Indoor Shopping Malls and Memory 1
Leaving there and proceeding for three days toward the east, you reach Monica, an indoor shopping mall entirely occupied by the past. Crowding one boutique after another are Mickey Mouse watches and souvenir ashtrays from the 1939 New York World’s Fair, stretched Coke bottles, incense candles and Day Glo posters, smile
decals and fake gas lamps, pet rocks and electronic pet birds. Monica’s merchants have already placed orders for merchandise nearly obsolete but not yet in fashion. The mall has structural defects and a short lease on the land, but the merchants know they will stay in business forever. They envy their customers, who believe they were happy when they owned what the merchants own now.
Indoor Shopping Malls and Desire 1
In the shops of Alice, you can buy philosophers’ stones, golden fleeces, holy grails, concubines of absolute beauty and passion, books that answer the questions posed by wise men and children, and elixirs that deliver eternal life. Each of these items, however, is priced at slightly more than you think it’s worth, plus sales tax. After you’ve left without making a purchase, you feel the difference between what you want to pay and what the goods cost as a little hole burning into the lining of your stomach. You realize that the item is worth more than you thought. You return to the store but find the price has been raised to a new figure that is really unreasonable. Annoyed, you again leave empty-handed, reconsider and return, find the price has been raised again, leave once more, and so on, forever.
Indoor Shopping Malls and Sleep 1
The items in Larissa’s shops relate to the many aspects of sleep. These include sheets and bedspreads, of course, and pillows as soft as clouds, comforters of perfect comfort, gossamer negligees weaved by genetically
engineered Peruvian spiders, as well as bedside tables, bedside lamps and bedside books that, in the disjointed-ness of their narratives and the vagueness of their metaphors, are written to ease the transition from wakefulness. Across the way, a small shop sells a single line of alarm clocks that are individually calibrated in order to rouse each customer with the most urgency that can be obtained with the least amount of discomfort.

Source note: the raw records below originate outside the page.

-- ==== Sys2Proof/Machine/Driver.lean ====
section
/-!
DEFINITION. The host's side of the interface (spec/60_exceptions.md R332, R348–R352) and the conformance launch
(spec/70_reset_and_hazards.md R374). The peripherals are external agents: what one of their steps writes is an argument.
-/

namespace Sys2Proof.Machine

/-- What a step returns (R332). -/
inductive StepResult where
  | cycles (n : Nat)
  | halt (n : Nat)
  | fatal (reason : FatalReason)
  deriving DecidableEq, Repr

/-- `Step()` as its caller sees it: the result and the state after it (R126, R332). From a halted core it answers
`Halt(0)` and changes nothing (spec/95_test_vectors.md P2; log entry 11). `none` stands for a refusal; there is none. -/
def stepResult (s : State) : Option (StepResult × State) :=
  match step s with
  | .next t =>
    match t.run with
    | .running => some (.cycles (t.cyc - s.cyc), t)
    | .halted => some (.halt (t.cyc - s.cyc), t)
    | .fatal r => some (.fatal r, t)
  | .fault .halted => some (.halt 0, s)
  | .fault (.fatal r) => some (.fatal r, s)
  | .refused _ => none

/-- A peripheral agent: the bytes its k-th step since the core's step writes, from what it sees (R350). -/
abbrev Agent := Nat → State → List (Word × Byte)

/-- The pixel unit: an agent, given the part of the cartridge image that is its own (R8). -/
abbrev PixelAgent := PixelImage → Agent

/-- One byte written by a peripheral between steps: only at an address of `PERIPH_WRITABLE`, and only where the bus has a
cell for it, RAM, save storage or the audio bank (R72, R350; log entry 12). No event is recorded. -/
def periphWrite (allowed : List Word) (s : State) (w : Word × Byte) : State :=
  if w.1 ∈ allowed then
    match busTarget w.1 with
    | .ram i => s.setRam (Memory.write s.ram i w.2)
    | .save i => s.setSram (Memory.write s.sram i w.2)
    | .audio i => s.setApu (Memory.write s.apu i w.2)
    | .pixel _ => s
    | .dma => s
    | .input => s
    | .unmapped => s
    | .program => s
  else s

/-- `n` steps of an agent, the first of them its `k`-th. -/
def runAgent (allowed : List Word) (ag : Agent) : Nat → Nat → State → State
  | 0, _, s => s
  | n + 1, k, s => runAgent allowed ag n (k + 1) ((ag k s).foldl (periphWrite allowed) s)

/-- How many audio-unit steps follow a core step of `n` cycles (R349). A step that took none moves nothing. -/
def apuSteps : ApuRatio → Nat → Nat
  | .perStep, n => if n = 0 then 0 else 1
  | .perCycle, n => n
  | .ratio num den, n => n * num / den

/-- The peripherals after a core step of `n` cycles: the pixel unit, with its image, `PPU_RATIO * n` times, then the audio
unit (R8, R350). -/
def runPeripherals (d : DriverConfig) (pixel : PixelAgent) (audio : Agent) (n : Nat) (s : State) : State :=
  runAgent d.periphWritable audio (apuSteps d.apuRatio n) 0
    (runAgent d.periphWritable (pixel d.image) (d.ppuRatio * n) 0 s)

/-- `Advance()` (R348): after a fatal result the peripherals are not advanced. -/
def advance (d : DriverConfig) (pixel : PixelAgent) (audio : Agent) (s : State) : Option (StepResult × State) :=
  match stepResult s with
  | some (.cycles n, t) => some (.cycles n, runPeripherals d pixel audio n t)
  | some (.halt n, t) => some (.halt n, runPeripherals d pixel audio n t)
  | some (.fatal r, t) => some (.fatal r, t)
  | none => none

/-- Calls `Advance` while the cycles spent are below the budget and the last result was `Cycles` (R351). Every step spends
at least one cycle (R126), so `budget` calls are enough. -/
def advanceLoop (d : DriverConfig) (pixel : PixelAgent) (audio : Agent) (budget : Nat) : Nat → Nat → State → Nat × State
  | 0, spent, s => (spent, s)
  | fuel + 1, spent, s =>
    if spent < budget then
      match advance d pixel audio s with
      | some (.cycles n, t) => advanceLoop d pixel audio budget fuel (spent + n) t
      | some (.halt n, t) => (spent + n, t)
      | some (.fatal _, t) => (spent, t)
      | none => (spent, s)
    else (spent, s)

/-- What `AdvanceFor` takes from one call to the next: the debt, and the state. -/
structure DriverState where
  debt : Nat
  core : State
  deriving DecidableEq, Repr

/-- `AdvanceFor(duration)` with the duration `num / den` seconds (R351): the budget is `floor(duration * CORE_HZ)` less
the carried debt, and what the last step spent beyond it is carried or dropped. -/
def advanceFor (d : DriverConfig) (pixel : PixelAgent) (audio : Agent) (num den : Nat) (h : DriverState) : DriverState :=
  let whole := num * d.coreHz / den
  let debt := match d.overshoot with
    | .carry => h.debt
    | .drop => 0
  let budget := whole - debt
  let r := advanceLoop d pixel audio budget budget 0 h.core
  { debt := match d.overshoot with
      | .carry => r.1 + debt - whole
      | .drop => 0
    core := r.2 }

/-- Whether a core has taken no step since its reset: CYC is still `CYC_RESET`, and every step adds to it (R37, R126). -/
def State.unstepped (s : State) : Bool := s.cyc == cycReset

/-- The one write the host may make to a register: PC, before the first step (R352). Once a step has run there is no such
call: `none`. Log entry 21. -/
def overridePc (pc : Word) (s : State) : Option State := if s.unstepped then some (s.setPc pc) else none

/-- The draws that the conformance launch fixes (R374): A, X, Y and the six drawn flags are 0, and there is one bank. -/
def conformanceLaunch (prg sramInit ram apu : Memory) (unmapped : Byte) (sentinel : Option Word) (drawIndex : Nat) :
    Launch where
  a := 0
  x := 0
  y := 0
  c := false
  z := false
  d := false
  b := false
  v := false
  n := false
  ram := ram
  apu := apu
  sramInit := sramInit
  prg := prg
  cfg := { prgBanks := 1, unmappedValue := unmapped, sentinel := sentinel, undef := [] }
  drawIndex := drawIndex

/-- The start of the conformance run: the reset, then `PC <- 0xC000` (R374). No step has run, so it is always a state. -/
def conformanceStart (l : Launch) : Option State := overridePc 0xC000 (State.launch l)

/-- Stepping until the core halts, for at most `n` steps: the halted state, if it is reached. The steps are the core's alone:
with `PERIPH_WRITABLE` empty, its default, no peripheral could change them (R72). -/
def runToHalt : Nat → State → Option State
  | 0, s => if s.run = .halted then some s else none
  | n + 1, s =>
    if s.run = .halted then some s
    else
      match step s with
      | .next t => runToHalt n t
      | .fault _ => none
      | .refused _ => none

/-- The conformance run (R374): from its start "until a return-to-sentinel-address condition is hit". -/
def conformanceRun (n : Nat) (l : Launch) : Option State := (conformanceStart l).bind (runToHalt n)

/-- The two-byte result code at 0x0002–0x0003, read by Peek (R374, R375). -/
def resultCode (s : State) : Word := wordOf (s.peek 0x0003) (s.peek 0x0002)

/-- The end state of a passing run (R375): `RUN = Halted`, `DIAG = []` and both bytes of the result code 0x00. -/
def conformancePassed (s : State) : Bool :=
  decide (s.run = .halted) && s.diag.isEmpty && s.peek 0x0002 == 0x00 && s.peek 0x0003 == 0x00

/-- A launch passes when its run halts, after however many steps, in a passing end state (R375). -/
def ConformancePasses (l : Launch) : Prop := ∃ n t, conformanceRun n l = some t ∧ conformancePassed t = true

/-- Where an RTS that pops the two bytes above the launch stack returns to: `Peek(0x01FF):Peek(0x01FE) + 1` at launch
(R375). -/
def returnAtLaunch (l : Launch) : Word :=
  wordOf ((State.launch l).peek 0x01FF) ((State.launch l).peek 0x01FE) + 1

/-- The launch of a harness that sets `SENTINEL` to the address that RTS returns to (R375). -/
def Launch.haltingAtReturn (l : Launch) : Launch :=
  { l with cfg := { l.cfg with sentinel := some (returnAtLaunch l) } }

/-- The launch of a harness that wants a fixed address `w`: it writes those two bytes before the first step (R375). -/
def Launch.haltingAt (w : Word) (l : Launch) : Launch :=
  { l with
    ram := Memory.write (Memory.write l.ram 0x1FE (lo8 (w - 1))) 0x1FF (hi8 (w - 1))
    cfg := { l.cfg with sentinel := some w } }

end Sys2Proof.Machine
end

The other shops that line Larissa’s softly lit corridors supply the foreshortened hours between night and dawn: for example, notebooks whose pages have been chemically treated to better capture the evaporating details of your dreams. These shops also sell the committed sleeper devices to intensify the vividness of his dreams, others to minimize the same dreams, computer software that program dreams, and mass-produced dream rentals. Here are scales that measure the weight of your night-mares and calipers to measure their width.